From the records below, transcribe only the lines running from the one with "def regAdmitted (s" through the one with "if s.region a". Keep both of those end lines.
─── Source data ───
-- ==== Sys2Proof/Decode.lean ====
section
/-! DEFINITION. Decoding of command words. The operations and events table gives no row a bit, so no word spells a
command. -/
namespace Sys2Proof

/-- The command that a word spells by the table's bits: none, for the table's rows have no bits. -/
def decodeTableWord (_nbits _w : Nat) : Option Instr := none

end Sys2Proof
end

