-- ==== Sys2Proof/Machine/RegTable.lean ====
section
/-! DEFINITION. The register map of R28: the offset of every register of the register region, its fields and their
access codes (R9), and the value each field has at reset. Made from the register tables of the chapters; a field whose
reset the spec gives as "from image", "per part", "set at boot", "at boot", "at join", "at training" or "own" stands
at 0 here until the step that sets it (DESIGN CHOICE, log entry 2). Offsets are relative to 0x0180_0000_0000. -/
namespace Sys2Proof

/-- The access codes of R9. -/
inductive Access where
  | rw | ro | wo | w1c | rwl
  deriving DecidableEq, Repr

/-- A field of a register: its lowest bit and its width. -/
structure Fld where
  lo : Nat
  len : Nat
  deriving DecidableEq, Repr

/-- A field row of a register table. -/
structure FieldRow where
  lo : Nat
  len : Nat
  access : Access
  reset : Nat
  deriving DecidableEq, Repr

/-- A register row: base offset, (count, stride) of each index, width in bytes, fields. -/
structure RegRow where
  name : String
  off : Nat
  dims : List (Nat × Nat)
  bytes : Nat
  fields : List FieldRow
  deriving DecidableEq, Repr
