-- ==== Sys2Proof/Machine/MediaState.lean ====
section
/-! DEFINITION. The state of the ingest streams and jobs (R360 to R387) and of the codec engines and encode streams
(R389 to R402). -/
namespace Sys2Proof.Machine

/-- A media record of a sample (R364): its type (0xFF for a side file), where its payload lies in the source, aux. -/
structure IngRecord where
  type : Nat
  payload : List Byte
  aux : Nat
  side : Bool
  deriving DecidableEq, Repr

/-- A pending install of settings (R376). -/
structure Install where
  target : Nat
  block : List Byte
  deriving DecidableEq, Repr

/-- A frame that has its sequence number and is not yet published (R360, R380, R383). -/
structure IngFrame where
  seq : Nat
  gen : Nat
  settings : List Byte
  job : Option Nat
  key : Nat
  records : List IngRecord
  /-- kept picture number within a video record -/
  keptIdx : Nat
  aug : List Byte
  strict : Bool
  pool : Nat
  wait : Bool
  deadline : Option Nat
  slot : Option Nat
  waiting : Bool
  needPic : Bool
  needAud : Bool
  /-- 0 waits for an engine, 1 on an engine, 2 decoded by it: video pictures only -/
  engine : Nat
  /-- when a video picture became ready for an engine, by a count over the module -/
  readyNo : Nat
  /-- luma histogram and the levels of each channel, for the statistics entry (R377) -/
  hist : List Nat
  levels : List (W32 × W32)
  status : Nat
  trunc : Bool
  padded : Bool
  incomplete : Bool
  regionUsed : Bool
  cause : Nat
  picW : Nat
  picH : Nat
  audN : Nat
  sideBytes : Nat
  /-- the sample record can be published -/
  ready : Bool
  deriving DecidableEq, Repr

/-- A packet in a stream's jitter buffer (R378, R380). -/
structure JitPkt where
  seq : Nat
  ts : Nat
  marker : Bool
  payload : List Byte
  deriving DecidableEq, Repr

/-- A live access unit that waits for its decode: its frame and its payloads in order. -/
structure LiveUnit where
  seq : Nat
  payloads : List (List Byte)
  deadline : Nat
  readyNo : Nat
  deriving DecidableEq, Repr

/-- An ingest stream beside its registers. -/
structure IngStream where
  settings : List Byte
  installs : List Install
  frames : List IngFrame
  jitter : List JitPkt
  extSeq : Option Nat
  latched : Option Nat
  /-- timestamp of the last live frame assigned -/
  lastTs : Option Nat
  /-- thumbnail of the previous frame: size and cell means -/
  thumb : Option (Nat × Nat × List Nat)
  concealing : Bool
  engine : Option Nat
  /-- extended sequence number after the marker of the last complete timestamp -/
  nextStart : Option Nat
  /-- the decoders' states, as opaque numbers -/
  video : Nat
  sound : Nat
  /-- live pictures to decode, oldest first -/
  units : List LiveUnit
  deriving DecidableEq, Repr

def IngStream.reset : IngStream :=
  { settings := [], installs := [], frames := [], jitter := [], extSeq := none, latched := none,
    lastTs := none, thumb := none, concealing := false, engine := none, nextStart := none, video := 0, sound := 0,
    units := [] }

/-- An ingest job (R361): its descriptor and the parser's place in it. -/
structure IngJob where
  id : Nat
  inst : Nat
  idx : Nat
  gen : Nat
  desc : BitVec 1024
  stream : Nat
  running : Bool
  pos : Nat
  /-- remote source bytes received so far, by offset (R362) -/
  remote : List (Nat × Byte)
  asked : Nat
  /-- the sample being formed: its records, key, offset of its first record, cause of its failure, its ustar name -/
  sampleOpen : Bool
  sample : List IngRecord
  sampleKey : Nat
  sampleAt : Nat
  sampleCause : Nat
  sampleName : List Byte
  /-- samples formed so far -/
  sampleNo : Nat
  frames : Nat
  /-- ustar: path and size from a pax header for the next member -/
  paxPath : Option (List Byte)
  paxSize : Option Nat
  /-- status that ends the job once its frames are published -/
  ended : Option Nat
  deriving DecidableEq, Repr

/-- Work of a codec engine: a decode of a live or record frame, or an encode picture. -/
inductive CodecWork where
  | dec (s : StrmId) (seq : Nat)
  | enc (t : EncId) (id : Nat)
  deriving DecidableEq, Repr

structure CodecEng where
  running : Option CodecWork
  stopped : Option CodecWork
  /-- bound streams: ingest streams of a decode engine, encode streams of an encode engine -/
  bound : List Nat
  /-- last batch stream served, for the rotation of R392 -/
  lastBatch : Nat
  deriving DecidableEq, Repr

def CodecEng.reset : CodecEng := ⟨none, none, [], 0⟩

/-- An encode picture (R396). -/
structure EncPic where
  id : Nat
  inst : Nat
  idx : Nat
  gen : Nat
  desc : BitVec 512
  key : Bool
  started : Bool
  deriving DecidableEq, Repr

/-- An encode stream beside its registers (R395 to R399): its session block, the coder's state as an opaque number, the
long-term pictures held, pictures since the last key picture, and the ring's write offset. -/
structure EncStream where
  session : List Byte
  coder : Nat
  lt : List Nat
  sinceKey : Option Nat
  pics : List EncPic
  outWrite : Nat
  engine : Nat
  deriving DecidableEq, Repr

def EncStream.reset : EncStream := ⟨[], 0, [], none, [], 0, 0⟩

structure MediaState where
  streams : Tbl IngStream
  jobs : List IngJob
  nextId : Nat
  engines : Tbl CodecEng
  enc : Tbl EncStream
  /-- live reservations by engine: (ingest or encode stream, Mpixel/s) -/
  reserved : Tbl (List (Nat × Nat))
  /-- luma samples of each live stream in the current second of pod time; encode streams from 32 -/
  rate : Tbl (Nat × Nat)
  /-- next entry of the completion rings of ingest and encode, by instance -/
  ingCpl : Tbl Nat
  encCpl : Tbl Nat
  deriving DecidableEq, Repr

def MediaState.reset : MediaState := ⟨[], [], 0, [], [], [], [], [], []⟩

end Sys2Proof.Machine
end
───
─── Source data ───
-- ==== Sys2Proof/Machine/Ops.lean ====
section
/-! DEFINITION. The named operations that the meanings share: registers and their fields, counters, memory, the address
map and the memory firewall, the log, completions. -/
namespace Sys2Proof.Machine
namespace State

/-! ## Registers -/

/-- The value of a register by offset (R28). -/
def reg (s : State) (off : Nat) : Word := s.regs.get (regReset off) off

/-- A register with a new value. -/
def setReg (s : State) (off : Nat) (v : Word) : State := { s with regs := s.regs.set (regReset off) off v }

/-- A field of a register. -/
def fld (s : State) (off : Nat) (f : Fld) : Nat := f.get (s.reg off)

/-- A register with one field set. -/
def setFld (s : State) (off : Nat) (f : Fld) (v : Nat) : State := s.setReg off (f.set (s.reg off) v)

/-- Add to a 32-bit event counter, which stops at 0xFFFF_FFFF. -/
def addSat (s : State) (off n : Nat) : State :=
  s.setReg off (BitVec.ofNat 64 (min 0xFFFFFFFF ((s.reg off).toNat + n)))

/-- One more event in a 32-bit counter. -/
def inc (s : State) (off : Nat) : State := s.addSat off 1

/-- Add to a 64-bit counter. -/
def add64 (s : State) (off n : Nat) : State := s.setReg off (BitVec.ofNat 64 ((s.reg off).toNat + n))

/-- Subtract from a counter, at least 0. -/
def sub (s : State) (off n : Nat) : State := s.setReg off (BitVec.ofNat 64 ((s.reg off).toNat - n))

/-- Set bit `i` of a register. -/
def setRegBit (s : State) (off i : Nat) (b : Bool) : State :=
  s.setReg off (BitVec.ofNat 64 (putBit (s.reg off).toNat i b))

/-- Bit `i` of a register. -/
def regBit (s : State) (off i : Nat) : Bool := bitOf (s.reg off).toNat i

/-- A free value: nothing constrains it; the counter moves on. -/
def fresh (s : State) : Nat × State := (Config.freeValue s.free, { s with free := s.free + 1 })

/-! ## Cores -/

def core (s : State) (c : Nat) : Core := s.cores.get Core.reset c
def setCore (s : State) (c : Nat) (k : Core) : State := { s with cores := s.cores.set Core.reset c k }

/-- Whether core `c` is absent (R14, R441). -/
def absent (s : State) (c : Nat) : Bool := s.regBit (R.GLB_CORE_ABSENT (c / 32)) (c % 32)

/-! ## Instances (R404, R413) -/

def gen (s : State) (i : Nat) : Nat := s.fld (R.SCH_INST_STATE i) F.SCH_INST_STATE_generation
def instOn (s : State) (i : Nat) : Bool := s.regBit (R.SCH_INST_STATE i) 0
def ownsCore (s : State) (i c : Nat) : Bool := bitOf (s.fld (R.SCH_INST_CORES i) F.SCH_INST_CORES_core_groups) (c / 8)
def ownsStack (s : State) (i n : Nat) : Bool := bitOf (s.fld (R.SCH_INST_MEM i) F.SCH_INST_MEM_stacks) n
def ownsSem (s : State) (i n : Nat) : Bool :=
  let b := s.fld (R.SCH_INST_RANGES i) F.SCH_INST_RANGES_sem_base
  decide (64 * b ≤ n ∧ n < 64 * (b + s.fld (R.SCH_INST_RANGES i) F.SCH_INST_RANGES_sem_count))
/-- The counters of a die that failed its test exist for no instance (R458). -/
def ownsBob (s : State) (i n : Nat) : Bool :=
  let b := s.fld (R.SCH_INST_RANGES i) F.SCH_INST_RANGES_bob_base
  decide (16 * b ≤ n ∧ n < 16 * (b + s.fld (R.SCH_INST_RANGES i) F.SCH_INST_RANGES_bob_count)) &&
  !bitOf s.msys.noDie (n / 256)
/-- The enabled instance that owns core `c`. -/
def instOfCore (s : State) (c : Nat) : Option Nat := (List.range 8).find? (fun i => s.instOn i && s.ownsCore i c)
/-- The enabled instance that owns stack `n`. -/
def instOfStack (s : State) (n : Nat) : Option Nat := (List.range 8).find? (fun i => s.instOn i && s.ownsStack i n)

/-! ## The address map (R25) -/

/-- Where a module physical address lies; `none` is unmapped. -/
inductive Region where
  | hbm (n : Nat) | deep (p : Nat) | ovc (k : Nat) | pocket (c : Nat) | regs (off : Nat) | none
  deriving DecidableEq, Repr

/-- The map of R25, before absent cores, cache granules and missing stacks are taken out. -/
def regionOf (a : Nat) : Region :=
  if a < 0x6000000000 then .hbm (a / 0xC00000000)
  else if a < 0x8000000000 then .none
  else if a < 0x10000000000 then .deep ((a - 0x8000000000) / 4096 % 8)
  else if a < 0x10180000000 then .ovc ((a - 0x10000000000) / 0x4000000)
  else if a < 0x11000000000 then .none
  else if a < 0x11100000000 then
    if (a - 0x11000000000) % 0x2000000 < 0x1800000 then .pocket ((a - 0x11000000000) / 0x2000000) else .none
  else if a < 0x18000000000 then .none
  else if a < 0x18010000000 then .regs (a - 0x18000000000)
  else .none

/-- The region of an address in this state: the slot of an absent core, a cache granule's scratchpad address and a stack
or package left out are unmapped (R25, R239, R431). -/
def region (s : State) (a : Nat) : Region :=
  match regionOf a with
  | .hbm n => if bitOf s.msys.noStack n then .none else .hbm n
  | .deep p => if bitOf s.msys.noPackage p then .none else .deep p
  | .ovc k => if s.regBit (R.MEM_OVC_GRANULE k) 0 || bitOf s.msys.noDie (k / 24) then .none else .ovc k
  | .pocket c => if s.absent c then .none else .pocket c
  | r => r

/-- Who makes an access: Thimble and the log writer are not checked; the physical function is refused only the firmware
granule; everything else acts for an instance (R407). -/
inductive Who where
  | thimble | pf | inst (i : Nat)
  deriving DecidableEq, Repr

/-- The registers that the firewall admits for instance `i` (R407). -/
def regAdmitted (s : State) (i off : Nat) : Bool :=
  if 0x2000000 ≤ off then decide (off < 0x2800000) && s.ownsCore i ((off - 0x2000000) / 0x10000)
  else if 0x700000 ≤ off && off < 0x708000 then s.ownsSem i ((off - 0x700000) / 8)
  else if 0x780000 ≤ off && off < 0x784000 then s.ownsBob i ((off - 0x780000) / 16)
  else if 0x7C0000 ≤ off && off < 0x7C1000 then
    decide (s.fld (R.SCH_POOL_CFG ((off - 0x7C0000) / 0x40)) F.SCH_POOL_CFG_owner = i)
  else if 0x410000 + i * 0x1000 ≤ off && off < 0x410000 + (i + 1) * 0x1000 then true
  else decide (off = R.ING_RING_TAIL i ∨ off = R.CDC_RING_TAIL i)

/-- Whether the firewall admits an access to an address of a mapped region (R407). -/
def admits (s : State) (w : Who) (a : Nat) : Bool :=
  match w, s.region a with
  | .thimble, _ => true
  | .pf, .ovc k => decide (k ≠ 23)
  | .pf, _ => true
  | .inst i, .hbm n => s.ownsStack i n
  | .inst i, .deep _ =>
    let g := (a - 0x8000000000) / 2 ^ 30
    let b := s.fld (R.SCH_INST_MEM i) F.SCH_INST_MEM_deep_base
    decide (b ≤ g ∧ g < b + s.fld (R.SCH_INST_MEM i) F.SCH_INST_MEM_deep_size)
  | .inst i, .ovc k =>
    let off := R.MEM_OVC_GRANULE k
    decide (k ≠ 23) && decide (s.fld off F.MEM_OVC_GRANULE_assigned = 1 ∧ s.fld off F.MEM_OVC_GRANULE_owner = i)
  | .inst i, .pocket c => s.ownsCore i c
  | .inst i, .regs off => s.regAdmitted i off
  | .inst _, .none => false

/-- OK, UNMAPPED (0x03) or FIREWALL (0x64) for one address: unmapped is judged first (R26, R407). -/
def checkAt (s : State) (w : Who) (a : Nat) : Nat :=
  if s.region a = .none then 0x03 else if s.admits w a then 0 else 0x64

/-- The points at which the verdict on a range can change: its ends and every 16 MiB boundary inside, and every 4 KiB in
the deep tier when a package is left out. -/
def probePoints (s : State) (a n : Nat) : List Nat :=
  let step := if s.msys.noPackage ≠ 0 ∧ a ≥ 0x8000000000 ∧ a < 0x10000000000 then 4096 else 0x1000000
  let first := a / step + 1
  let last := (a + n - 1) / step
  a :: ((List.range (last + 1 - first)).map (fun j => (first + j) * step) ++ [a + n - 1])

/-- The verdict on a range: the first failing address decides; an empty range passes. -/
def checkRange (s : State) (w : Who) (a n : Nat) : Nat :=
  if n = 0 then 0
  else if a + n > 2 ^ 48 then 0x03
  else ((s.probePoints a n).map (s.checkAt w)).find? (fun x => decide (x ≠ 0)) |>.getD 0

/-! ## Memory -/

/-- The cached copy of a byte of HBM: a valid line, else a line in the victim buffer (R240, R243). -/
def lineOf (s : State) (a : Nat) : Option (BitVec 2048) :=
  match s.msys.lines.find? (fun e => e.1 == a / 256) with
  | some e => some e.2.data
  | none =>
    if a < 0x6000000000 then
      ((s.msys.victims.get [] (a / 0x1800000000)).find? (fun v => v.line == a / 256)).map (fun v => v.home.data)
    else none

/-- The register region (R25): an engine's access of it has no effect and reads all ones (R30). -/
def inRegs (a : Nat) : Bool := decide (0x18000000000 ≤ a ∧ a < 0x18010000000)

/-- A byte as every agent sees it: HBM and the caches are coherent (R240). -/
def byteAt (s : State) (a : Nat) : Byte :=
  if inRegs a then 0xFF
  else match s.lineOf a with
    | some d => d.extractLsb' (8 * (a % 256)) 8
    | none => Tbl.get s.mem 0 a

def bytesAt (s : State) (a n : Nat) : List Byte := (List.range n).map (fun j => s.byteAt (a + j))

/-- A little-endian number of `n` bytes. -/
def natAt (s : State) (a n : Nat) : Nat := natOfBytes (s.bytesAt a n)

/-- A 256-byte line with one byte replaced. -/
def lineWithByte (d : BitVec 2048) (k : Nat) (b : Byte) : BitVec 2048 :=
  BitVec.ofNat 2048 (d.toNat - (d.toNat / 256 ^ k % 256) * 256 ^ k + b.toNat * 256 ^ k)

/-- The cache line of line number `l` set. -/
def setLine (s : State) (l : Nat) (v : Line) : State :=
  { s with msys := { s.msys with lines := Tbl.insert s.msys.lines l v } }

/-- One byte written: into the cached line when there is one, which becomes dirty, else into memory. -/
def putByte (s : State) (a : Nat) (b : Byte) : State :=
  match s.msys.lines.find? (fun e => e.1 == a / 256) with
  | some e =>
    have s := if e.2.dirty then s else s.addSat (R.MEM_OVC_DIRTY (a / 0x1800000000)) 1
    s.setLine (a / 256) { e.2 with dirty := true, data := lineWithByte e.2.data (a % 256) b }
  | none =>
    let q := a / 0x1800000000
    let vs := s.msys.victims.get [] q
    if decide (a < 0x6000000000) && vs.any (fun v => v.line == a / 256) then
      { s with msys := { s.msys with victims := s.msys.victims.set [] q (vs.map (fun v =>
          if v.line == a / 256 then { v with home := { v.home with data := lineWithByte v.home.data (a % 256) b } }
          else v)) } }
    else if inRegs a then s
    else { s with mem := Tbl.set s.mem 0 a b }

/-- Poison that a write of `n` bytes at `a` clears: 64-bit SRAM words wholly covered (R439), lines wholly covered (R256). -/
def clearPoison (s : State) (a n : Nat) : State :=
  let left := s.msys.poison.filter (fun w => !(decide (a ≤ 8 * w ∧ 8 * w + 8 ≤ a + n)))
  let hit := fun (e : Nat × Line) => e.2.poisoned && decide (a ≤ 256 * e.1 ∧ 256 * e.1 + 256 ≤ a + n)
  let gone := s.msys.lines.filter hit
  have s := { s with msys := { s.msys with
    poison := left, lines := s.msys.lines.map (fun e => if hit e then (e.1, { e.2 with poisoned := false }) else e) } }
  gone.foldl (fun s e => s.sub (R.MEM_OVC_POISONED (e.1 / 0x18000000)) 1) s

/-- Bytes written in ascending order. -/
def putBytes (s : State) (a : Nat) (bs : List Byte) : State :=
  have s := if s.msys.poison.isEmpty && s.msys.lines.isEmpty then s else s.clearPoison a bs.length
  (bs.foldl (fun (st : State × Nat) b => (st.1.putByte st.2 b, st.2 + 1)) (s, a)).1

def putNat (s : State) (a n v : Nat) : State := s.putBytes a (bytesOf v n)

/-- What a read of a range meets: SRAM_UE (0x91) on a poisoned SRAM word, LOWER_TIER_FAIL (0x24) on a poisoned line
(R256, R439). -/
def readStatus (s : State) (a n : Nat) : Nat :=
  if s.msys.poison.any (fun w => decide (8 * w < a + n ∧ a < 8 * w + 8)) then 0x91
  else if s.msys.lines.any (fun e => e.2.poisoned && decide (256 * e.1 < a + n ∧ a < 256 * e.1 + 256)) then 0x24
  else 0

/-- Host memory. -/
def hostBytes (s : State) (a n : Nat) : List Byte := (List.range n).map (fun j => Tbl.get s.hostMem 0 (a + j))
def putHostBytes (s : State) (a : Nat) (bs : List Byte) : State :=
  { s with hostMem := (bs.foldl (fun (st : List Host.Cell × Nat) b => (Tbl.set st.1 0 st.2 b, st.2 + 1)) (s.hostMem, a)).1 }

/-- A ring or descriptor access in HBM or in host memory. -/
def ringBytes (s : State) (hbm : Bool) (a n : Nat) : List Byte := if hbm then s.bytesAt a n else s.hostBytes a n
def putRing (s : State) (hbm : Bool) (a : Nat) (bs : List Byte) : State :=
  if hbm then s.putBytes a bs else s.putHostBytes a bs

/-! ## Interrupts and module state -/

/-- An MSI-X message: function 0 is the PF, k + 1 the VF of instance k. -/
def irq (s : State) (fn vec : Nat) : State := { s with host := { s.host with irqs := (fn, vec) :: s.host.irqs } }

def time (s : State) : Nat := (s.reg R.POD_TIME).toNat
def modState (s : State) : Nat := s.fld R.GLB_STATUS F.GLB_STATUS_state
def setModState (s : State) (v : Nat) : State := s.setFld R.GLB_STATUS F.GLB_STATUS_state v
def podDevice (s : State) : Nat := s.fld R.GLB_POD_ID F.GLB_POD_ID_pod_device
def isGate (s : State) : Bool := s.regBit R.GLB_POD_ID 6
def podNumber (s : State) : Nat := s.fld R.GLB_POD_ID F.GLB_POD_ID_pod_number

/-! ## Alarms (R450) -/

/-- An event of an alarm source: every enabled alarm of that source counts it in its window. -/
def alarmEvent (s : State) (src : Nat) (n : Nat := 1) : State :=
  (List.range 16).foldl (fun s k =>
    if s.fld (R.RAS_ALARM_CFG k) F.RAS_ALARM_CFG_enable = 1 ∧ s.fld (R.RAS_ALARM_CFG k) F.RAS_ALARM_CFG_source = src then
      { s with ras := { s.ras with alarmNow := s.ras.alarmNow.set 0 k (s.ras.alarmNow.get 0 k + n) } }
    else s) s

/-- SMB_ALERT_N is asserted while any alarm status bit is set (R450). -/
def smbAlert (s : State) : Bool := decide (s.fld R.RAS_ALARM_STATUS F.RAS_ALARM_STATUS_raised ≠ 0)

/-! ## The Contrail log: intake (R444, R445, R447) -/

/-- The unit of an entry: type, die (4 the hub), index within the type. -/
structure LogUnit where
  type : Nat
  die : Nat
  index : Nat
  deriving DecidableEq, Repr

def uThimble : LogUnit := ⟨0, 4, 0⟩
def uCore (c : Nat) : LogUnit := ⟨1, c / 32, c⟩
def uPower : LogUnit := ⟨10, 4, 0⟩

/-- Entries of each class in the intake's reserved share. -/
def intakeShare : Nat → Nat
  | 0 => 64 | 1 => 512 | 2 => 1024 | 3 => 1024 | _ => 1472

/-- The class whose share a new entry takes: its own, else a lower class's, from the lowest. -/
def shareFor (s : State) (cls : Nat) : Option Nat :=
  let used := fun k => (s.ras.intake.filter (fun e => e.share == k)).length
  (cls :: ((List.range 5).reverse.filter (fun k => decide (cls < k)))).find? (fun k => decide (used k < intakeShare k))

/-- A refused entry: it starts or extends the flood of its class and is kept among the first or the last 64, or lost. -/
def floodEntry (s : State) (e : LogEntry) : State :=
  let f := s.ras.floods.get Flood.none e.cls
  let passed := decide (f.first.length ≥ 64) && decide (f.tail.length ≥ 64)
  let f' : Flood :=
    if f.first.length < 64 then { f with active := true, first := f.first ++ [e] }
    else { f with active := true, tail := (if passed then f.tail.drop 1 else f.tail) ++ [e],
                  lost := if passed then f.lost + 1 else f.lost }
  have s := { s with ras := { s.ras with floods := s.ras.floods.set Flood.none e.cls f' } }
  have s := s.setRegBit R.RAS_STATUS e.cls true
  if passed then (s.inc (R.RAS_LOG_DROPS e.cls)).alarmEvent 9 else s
───
**Your solution:**
def regAdmitted (s : State) (i off : Nat) : Bool :=
  if 0x2000000 ≤ off then decide (off < 0x2800000) && s.ownsCore i ((off - 0x2000000) / 0x10000)
  else if 0x700000 ≤ off && off < 0x708000 then s.ownsSem i ((off - 0x700000) / 8)
  else if 0x780000 ≤ off && off < 0x784000 then s.ownsBob i ((off - 0x780000) / 16)
  else if 0x7C0000 ≤ off && off < 0x7C1000 then
    decide (s.fld (R.SCH_POOL_CFG ((off - 0x7C0000) / 0x40)) F.SCH_POOL_CFG_owner = i)
  else if 0x410000 + i * 0x1000 ≤ off && off < 0x410000 + (i + 1) * 0x1000 then true
  else decide (off = R.ING_RING_TAIL i ∨ off = R.CDC_RING_TAIL i)

/-- Whether the firewall admits an access to an address of a mapped region (R407). -/
def admits (s : State) (w : Who) (a : Nat) : Bool :=
  match w, s.region a with
  | .thimble, _ => true
  | .pf, .ovc k => decide (k ≠ 23)
  | .pf, _ => true
  | .inst i, .hbm n => s.ownsStack i n
  | .inst i, .deep _ =>
    let g := (a - 0x8000000000) / 2 ^ 30
    let b := s.fld (R.SCH_INST_MEM i) F.SCH_INST_MEM_deep_base
    decide (b ≤ g ∧ g < b + s.fld (R.SCH_INST_MEM i) F.SCH_INST_MEM_deep_size)
  | .inst i, .ovc k =>
    let off := R.MEM_OVC_GRANULE k
    decide (k ≠ 23) && decide (s.fld off F.MEM_OVC_GRANULE_assigned = 1 ∧ s.fld off F.MEM_OVC_GRANULE_owner = i)
  | .inst i, .pocket c => s.ownsCore i c
  | .inst i, .regs off => s.regAdmitted i off
  | .inst _, .none => false

/-- OK, UNMAPPED (0x03) or FIREWALL (0x64) for one address: unmapped is judged first (R26, R407). -/
def checkAt (s : State) (w : Who) (a : Nat) : Nat :=
  if s.region a = .none then 0x03 else if s.admits w a then 0 else 0x64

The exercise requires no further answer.